Kristine: I think all ladies are constantly aware of that on some level.
Sean: Aha! So you are thinking about that sometimes?
Kristine: I think most hetero men, perhaps unconsciously, also try to mitigate that factor as much as possible, and I support that effort if it is reasonable.
Sean: I mean, sometimes my boyfriend and I wrestle or roughhouse…. I mean, have you ever roughhoused with boyfriends and it got out of hand?
Kristine: No. Most heteros don’t do that unless they know they are physically matched, which is not often the case. If a boyfriend wrestled with me, he would deliberately scale back his strength. I mean, this is a provocative statement, but the same way I would if I was wrestling/playing with a child. Obviously the dynamic between men and women should not mirror that of adult/child, but the truth is that most men are just physically that much stronger than most women.
Sean: A-ha. I mean, this movie takes the eroticism of horror… and the horror of eroticism, and makes it text not subtext. I mean, isn’t sex often semi-violent or contain a violent subtext? It cuts both ways – that’s why I think Almodóvar made this movie.
Kristine: I like that when Marina and Ricky have sex they are equally matched.

Sean: I was struck by how reciprocal and ecstatic the sex scene was. It is a very hot sex scene. Not as hot as the one in Onibaba, but close.
Kristine: I agree. Everything changes during sex, between men and women.
Sean: The sex scene is really focused on female pleasure.
Kristine: Right, she tells him when to come.
Sean: They change positions, they play with roles, they’re really enjoying each other…
Kristine: He’s definitely… the apparatus, right?
Sean: Yes, or at least, he’s deferring to her in some ways there. He’s been so obsessed with control and in that scene, he is not particularly interested in being in control.
Kristine: Agreed. But as we discussed before, his plans for their future are going to do away with this kind of erotic freedom. Let me be clear, I am not saying that married folks with kiddies can’t have hot sex. But…
Sean: Is this ending as bleak as the ending of Night of the Living Dead?

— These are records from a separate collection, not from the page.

/-- A write of n bytes by no agent of a core, at a physical address, under a tenant key or none: one that covers only part of a
bad line is not made. -/
def State.physWrite (s : State) (key : Option Nat) (pa n x : Nat) : State :=
  if s.badWrite [(pa, n)] then s else (({ s with mem := writeLE s.mem pa n x } : State).clearBad [(pa, n)]).sealWith key [(pa, n)]

/-- The tenant key under which the package itself writes for a pen: a confidential pen's (R392). -/
def Pen.seals (p : Pen) : Option Nat := if p.conf then some p.tenant else none

/-! ### Instances and steps -/

def State.inst? (s : State) (n : Nat) : Option Inst := s.insts.find? (fun i => i.num == n)

def State.modInst (s : State) (n : Nat) (f : Inst → Inst) : State :=
  { s with insts := s.insts.map (fun i => if i.num = n then f i else i) }

/-- Oldest unretired step of a binding. -/
def Bind.oldest (b : Bind) : Option Step := b.steps.find? (fun t => !t.retired)

def Bind.step? (b : Bind) (k : Coord) : Option Step := b.steps.find? (fun t => t.key == k)

/-- The higher of two coordinates, and the highest of a list. -/
def Coord.max (a b : Coord) : Coord := if a.rank < b.rank then b else a

def highest (ks : List Coord) : Option Coord := ks.foldl (fun m k => some (match m with
  | none => k
  | some x => x.max k)) none

/-- The retired frontier (R145): the highest retired step with no unretired one below it. -/
def Bind.frontier (b : Bind) : Option Coord :=
  highest (((b.steps.filter Step.retired).map Step.key).filter (fun k => b.steps.all (fun t => t.retired || decide (k.rank < t.key.rank))))

/-- A step lies beyond a coordinate; none is no step at all (R155). -/
def beyond (c : Option Coord) (k : Coord) : Bool := match c with
  | none => true
  | some l => decide (l.rank < k.rank)

/-- The coordinate that bounds a core's effects during a stop: c in phase 1, L from then on (R152, R153). -/
def CutPart.bound (p : CutPart) : Option Coord := if p.phase = 1 then p.c else p.l

/-- What becomes of a held effect (R146, R147, R152, R153). -/
inductive Held where
  | ok | stall | drop
  deriving DecidableEq, Repr

/-- A blocking instruction of a role context serves a step beyond the decided L: it has no effect (R153). -/
def State.cutDrops (s : State) (core ctx : Nat) (k : Coord) : Bool :=
  decide (ctx ≠ 3) && decide (2 ≤ (s.core core).cut.phase) && (s.core core).bind.isSome && beyond (s.core core).cut.l k

/-- A step of a role context lies beyond the bound that a stop sets to effects (R152, R153). -/
def State.barred (s : State) (core ctx : Nat) (k : Coord) : Bool :=
  decide (ctx ≠ 3) && decide (1 ≤ (s.core core).cut.phase) && (s.core core).bind.isSome && beyond (s.core core).cut.bound k

/-- A held effect for a step: c3's are never held (R160); otherwise only for the oldest unretired step (R147). -/
def State.held (s : State) (core ctx : Nat) (k : Coord) : Held :=
  if ctx = 3 then .ok
  else match (s.core core).bind with
    | none => .ok
    | some b =>
      if s.cutDrops core ctx k then .drop
      else if s.barred core ctx k then .stall
      else match b.oldest with
        | none => .ok
        | some o => if o.key = k then .ok else .stall

/-- Mark a step committed (R147). -/
def State.commit (s : State) (core ctx : Nat) (k : Coord) : State :=
  if ctx = 3 then s
  else s.modCore core (fun c => { c with bind := c.bind.map (fun b =>
    { b with steps := b.steps.map (fun t => if t.key = k then { t with committed := true } else t) }) })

Kristine: Well, no. You think it is?
Sean: No.
Kristine: Well, here is the thing. I don’t know what to do with Almodóvar. He always has these charismatic, complicated female characters that completely drive the story. The men are often secondary. But the women are always in peril and often unhappy. He confuses me. Which is okay. Have you seen or read The Collector? The movie stars Terence Stamp.

Sean: I have not seen it. Is it good? I’ve almost rented it like ten times.

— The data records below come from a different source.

/-- A tile's 1,024 elements, row by row; and put back. -/
def Core.tileList (c : Core) (t : Nat) : List Nat := (List.range 1024).map (fun i => c.tile (1024 * t + i))
def Core.putTile (c : Core) (t : Nat) (l : List Nat) : Core :=
  ((List.range 1024).zip l).foldl (fun c x => c.setTile (1024 * t + x.1) x.2) c

/-- The M×N region of a tile set to zero: an overwriting command with K of 0 (R209). -/
def zeroRegion (m n : Nat) (t : List Nat) : List Nat :=
  (List.range 1024).zip t |>.map (fun x => if x.1 / 32 < m ∧ x.1 % 32 < n then 0 else x.2)

/-- Block lies wholly within its local space, or the fault of R307. -/
def State.blkFault (s : State) (core : Nat) (o : Opnd) (src : Src) : Option Flt := match src with
  | .mem spc base => if spc = 0 then none else s.localFault core spc base o.size
  | .chunk _ => none

/-- A base that is not a multiple of 64; a chunk shorter than its block (R305, R307). -/
def srcBad (o : Opnd) (src : Src) : Bool := match src with
  | .mem _ base => base % 64 != 0
  | .chunk c => decide (c.bytes.length < o.size)

/-- Some group from g0 on needs a byte of the unit at an offset of a side's block. -/
def Mul.needs (u : Mul) (g0 side off : Nat) : Bool := (List.range u.gs).any (fun g => decide (g0 ≤ g) &&
  if side = 0 then (List.range u.m).any (fun i => (u.oa.ranges true i g).any (fun r => overlaps r.1 r.2 off 8))
  else (List.range u.n).any (fun i => (u.ob.ranges false i g).any (fun r => overlaps r.1 r.2 off 8)))

/-- One unit of an operand is read ahead of its group: number j / 2 of A's block for an even j, of B's for an odd one (R94, R105)
(DESIGN CHOICE, assumption 12). Its heat is counted with its group. Nothing is kept of one that cannot be read now. -/
def State.readAhead (s : State) (core : Nat) (m : Cmd) (u : Mul) (j : Nat) : Eff :=
  match if j % 2 = 0 then u.a else u.b with
  | .chunk _ => .wait s m
  | .mem spc base =>
    let w := s.whoCmd core 1 m
    let sp := s.cmdSpace core m
    let va := (base + 8 * (j / 2)) % 2 ^ 64
    if !u.needs m.mg (j % 2) (8 * (j / 2)) || m.got.any (fun p => p.1 == unitKey (j % 2) va) then .wait s m
    else
      let (x, s1) := s.locate w sp kRead false spc va 8
      match s1.preAccess w x false with
      | .ok _ s2 => (match s2.takeSegs w sp.sys spc va x with
        | .ok v s3 => .wait s3 { m with got := m.got ++ [(unitKey (j % 2) va, v)] }
        | _ => .wait s m)
      | _ => .wait s m

/-- The elements that the next group starts from: each as it stands, or, where a vector command has written it meanwhile, perhaps as the
command left it (R106) (DESIGN CHOICE, assumption 12). -/
def State.accFrom (s : State) (m : Cmd) (u : Mul) (now : List Nat) : List Nat × State :=
  if m.acc.isEmpty || m.acc == now then (now, s)
  else
    let (x, s1) := s.draw
    ((List.range 1024).map (fun i => if i / 32 < u.m ∧ i % 32 < u.n ∧ x / 2 ^ i % 2 = 1 then m.acc.getD i 0 else now.getD i 0), s1)

/-- Run the groups of a multiply from its resumption point (R206 to R209, R308): so many more, or all. -/
def State.mulPart (s : State) (core : Nat) (m : Cmd) (u : Mul) (k : Option Nat) (finish : State → Nat → Eff) : Eff :=
  let w := s.whoCmd core 1 m
  let sp := s.cmdSpace core m
  let ent := ovfEnt (s.ctx core m.ctx).ovftab fFP32
  let (t0, s0) := s.accFrom m u ((s.core core).tileList u.tile)
  let (t, stop, s1) := s0.mulGroups w sp ent u (min (u.gs - m.mg) (k.getD u.gs)) m.mg m.mr (t0, m.flags)
  let l := if u.gs = 0 ∧ u.fresh then zeroRegion u.m u.n t.1 else t.1
  let s2 := s1.modCore core (·.putTile u.tile l)
  let at_ := fun (g r : Nat) (mid : Bool) => { m with shape := [if mid then 2 else 1], mg := g, mr := r, flags := t.2, acc := l }
  match stop, k with
  | .none, none => finish s2 t.2
  | .none, some k => .wait s2 (if k = 0 then at_ m.mg m.mr u.again else at_ (min u.gs (m.mg + k)) 0 false)
  | .wait _ g r mid, _ => .wait s2 (at_ g r mid)
  | .fault f g r bToo, _ =>
    let done := u.m * g + r
    .fault s2 { at_ g r false with done := 1, acc := [], got := [] } f kRead done (u.m * u.gs - done) (u.remhi g r bToo)

/-- Run a multiply: so many groups more, or all, or one unit read ahead, by the number of the turn (DESIGN CHOICE, assumption 12). One
with a zero extent waits for its chunk and consumes it (R209; DEDUCED, assumption 48). -/
def State.mulRun (s : State) (core : Nat) (m : Cmd) (u : Mul) (streamed : Bool) : Eff :=
  let finish := fun (s : State) (fl : Nat) =>
    Eff.done (if streamed then s.setStream (shedOf core) m.ctr ((s.stream (shedOf core) m.ctr).consume core) else s) fl 0 none
  if u.m = 0 ∨ u.n = 0 then finish s 0
  else match m.budget with
    | none => s.mulPart core m u none finish
    | some k => if k % 2 = 1 then s.readAhead core m u (k / 2) else s.mulPart core m u (some (k / 2)) finish

/-- The multiply that a command's fields give, with the chunk it may stream. -/
def Cmd.mul (m : Cmd) (oa ob : Opnd) (mm nn : Nat) (c : Chunk) : Mul :=
  let srcCode := field m.esp 0 2
  let spc := if srcCode = 1 then 0 else 1
  { oa := oa, ob := ob, a := if srcCode = 3 then .chunk c else .mem spc m.opa, b := if srcCode = 2 then .chunk c else .mem spc m.opb,
    m := mm, n := nn, tile := field m.esp 3 3, fresh := field m.esp 2 1 == 1, us := m.got, again := m.shape == [2] }

/-- Majors 0x60 and 0x61 (R304, R307). Units of a sparse multiply's metadata may have been read ahead, one by one, before all of them are
looked at (R105). The checks of bases and chunks come before the no-op of a zero extent, those of block ranges
and metadata after it (DEDUCED, assumption 48). -/
def State.runMma (s : State) (core : Nat) (m : Cmd) : Eff :=
  let sparse := decide (m.major = 0x61)
  let srcCode := field m.esp 0 2
  let streamed := decide (2 ≤ srcCode)
  let sub := (s.stream (shedOf core) m.ctr).sub? core
  match mmaOperands sparse (field m.esp 6 4) m.fn m.opc with
  | none => .bad s
  | some (oa, ob, mm, nn) =>
    if streamed ∧ (!m.ce ∨ 15 < m.ctr ∨ sub.isNone) ∨ (srcCode = 2 ∧ !m.noB) ∨ (srcCode = 3 ∧ !m.noA) then .bad s
    else match if streamed then (s.stream (shedOf core) m.ctr).oldest core else some ⟨0, [], 0, {}⟩ with
      | none => .wait s m
      | some c =>
        let m := { m with done := 0 }
        let u := m.mul oa ob mm nn c
        if srcBad oa u.a ∨ srcBad ob u.b then .bad s
        else match if mm = 0 ∨ nn = 0 then none else s.blkFault core oa u.a, if mm = 0 ∨ nn = 0 then none else s.blkFault core ob u.b with
          | some f, _ => .fault s { m with done := 1 } f kRead 0 (mm * u.gs) (m.opa + oa.size - 1)
          | none, some f => .fault s { m with done := 1 } f kRead 0 (mm * u.gs) (m.opb + ob.size - 1)
          | none, none =>
            if !sparse ∨ !m.shape.isEmpty ∨ mm = 0 ∨ nn = 0 ∨ m.budget.any (· % 2 == 1) then s.mulRun core m u streamed
            else match s.readBlk (s.whoCmd core 1 m) (s.cmdSpace core m) u.a 0 u.us [(32 * oa.rowBytes, oa.k / 8 * mm)] with
              | .fault f s1 => .fault s1 { m with done := 1 } f kRead 0 (mm * u.gs) (u.remhi 0 0 true)
              | .wait _ s1 => .wait s1 m
              | .ok ps s1 => (match firstIllegal oa (pieceByte ps) mm with
                | some (row, quad) => .refuse s1 ⟨0x23, 0, 7⟩ kRead row quad
                | none => s1.mulRun core { m with shape := [1] } u streamed)

/-! ### Majors 0x62 to 0x64: tile load, store, zero (R310) -/

/-- Row bytes of a tile load or store (R310). -/
def Cmd.rowBytes (m : Cmd) : Nat := if field m.esp 3 2 < 2 then 128 else 64

/-- Address of a tile row. -/
def tileRow (a r : Nat) (stride : Int) : Nat := wrapInt 64 ((a : Int) + (r : Int) * stride)

/-- Highest address that rows from r on touch. -/
def rowsHi (a n : Nat) (stride : Int) (r : Nat) : Nat :=
  ((List.range 32).filter (fun i => decide (r ≤ i))).foldl (fun h i => max h (tileRow a i stride + n - 1)) 0

/-- One row of a tile store: its bytes and the flags of its conversions (DEDUCED, assumption 49). -/
def storeRow (c : Core) (ovf : Dword) (tile ty rnd r : Nat) : Nat × Nat :=
  let l := (List.range 32).map (fun j => c.tile (1024 * tile + tilePos r j))
  if ty < 2 then (packElems 32 l, 0)
  else
    let x := gather (l.map (cvt (.flt fFP32) (.flt (if ty = 2 then fBF16 else fFP16)) ovf rnd false))
    (packElems 16 x.1, x.2)

/-- A unit of a tile load is read ahead of its turn, by its number in the tile (R94, R105). Nothing is kept of one that cannot be read
now. -/
def State.tileAhead (s : State) (core : Nat) (m : Cmd) (j : Nat) : Eff :=
  let n := m.rowBytes
  if 4 * n ≤ j ∨ 8 * j < m.done ∨ m.got.any (fun p => p.1 == j) then .wait s m
  else match s.eread (s.whoCmd core 1 m) (s.cmdSpace core m) (field m.esp 5 2)
      ((tileRow m.opa (8 * j / n) (signed 64 m.opb) + 8 * j % n) % 2 ^ 64) 8 with
    | .ok v s1 => .wait s1 { m with got := m.got ++ [(j, v)] }
    | _ => .wait s m

/-- A tile load or store from a byte on, in aligned units of 8 along its rows of n bytes; `fuel` units, of which a load may have read some
before. The bytes before a fault are done and are not moved again (R15, R32, R47, R310). A turn with a budget does not end it. -/
def State.tileUnits (s : State) (core : Nat) (m : Cmd) (store : Bool) (n : Nat) : Nat → Nat → Nat → Eff
  | 0, d, fl => if 32 * n ≤ d ∧ m.budget.isNone then .done s fl 0 none else .wait s { m with done := d, flags := fl }
  | fuel + 1, d, fl =>
    let w := s.whoCmd core 1 m
    let sp := s.cmdSpace core m
    let spc := field m.esp 5 2
    let stride := signed 64 m.opb
    let r := d / n
    let va := (tileRow m.opa r stride + d % n) % 2 ^ 64
    let here := { m with done := d, flags := fl }
    let fault := fun (s : State) (f : Flt) =>
      Eff.fault s here f (if store then kWrite else kRead) d (32 * n - d) (rowsHi m.opa n stride r)
    if 32 * n ≤ d then (if m.budget.isSome then .wait s here else .done s fl 0 none)
    else if store then
      let (v, f1) := storeRow (s.core core) (s.ctx core m.ctx).ovftab (field m.esp 7 3) (field m.esp 3 2) (field m.esp 0 3) r
      (match s.ewrite w sp spc va 8 (v / 2 ^ (8 * (d % n)) % 2 ^ 64) with
       | .ok _ s1 => s1.tileUnits core m store n fuel (d + 8) (fl ||| f1)
       | .fault f s1 => fault s1 f
       | .wait a s1 => s1.stallCmd core here a kWrite (32 * n - d) d (rowsHi m.opa n stride r))
    else
      (match (match m.got.find? (fun p => p.1 == d / 8) with
         | some p => Got.ok p.2 s
         | none => s.eread w sp spc va 8) with
       | .ok v s1 =>
         let at_ := 1024 * field m.esp 7 3 + tilePos r (d % n / 4)
         (s1.modCore core (fun c => (c.setTile at_ (v % 2 ^ 32)).setTile (at_ + 1) (v / 2 ^ 32))).tileUnits core m store n fuel (d + 8) fl
       | .fault f s1 => fault s1 f
       | .wait _ s1 => .wait s1 here)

Kristine: I haven’t seen it either but I read the book, recommended to me by… my mother! I have heard the movie is quite good. This movie reminds me of that book because in both, in some ways, the captive runs the show. The captor is fascinated by her and wants her to be happy, and believes the day she accepts her new reality she will be happy. But of course what he is doing is absolutely vile and horrifying. What do we think would happen to Marina if she didn’t decide she “loves” Ricky?
Sean: He would kill her. I mean obviously it is a problem when these kinds of stories seem to excuse the man for his “passion.” This movie is right at that line, if not over it.
Kristine: Well, The Collector doesn’t excuse the guy at all, but there are similarities.
Sean: Almodóvar has said that this movie is not meant to be about S&M at all and that the ropes are meant as metaphors or some shit. What I take from that comment is that the ropes aren’t meant as kink, or as power play. They are dead serious ropes.
Kristine: Right. Metaphors for being “tied down” to domestic life? Not out there, swinging from a rope wrapped around some leather daddy’s neck in a storm?
Sean: Sure, yes, and entangled in heteronormativity and in gender roles.
Kristine: Which is what Marina realizes at the end when she is crying in the car.
Sean: I think so. She’s freed from the physical ropes, but actually is more ensnared than ever.
Kristine: Poor Marina.
Sean: Poor, poor Marina now has to have a fucking weekend in the country with her dried-up mama and smile like a good girl.
Kristine: That is Almodóvar’s mother in real life.
Sean: Hahahaha!
Ratings Roundup
The Girls Rating: I’m confused and that’s okay AND Something this queer should be better dammit!
The Freak’s Rating: Provocative and problematic.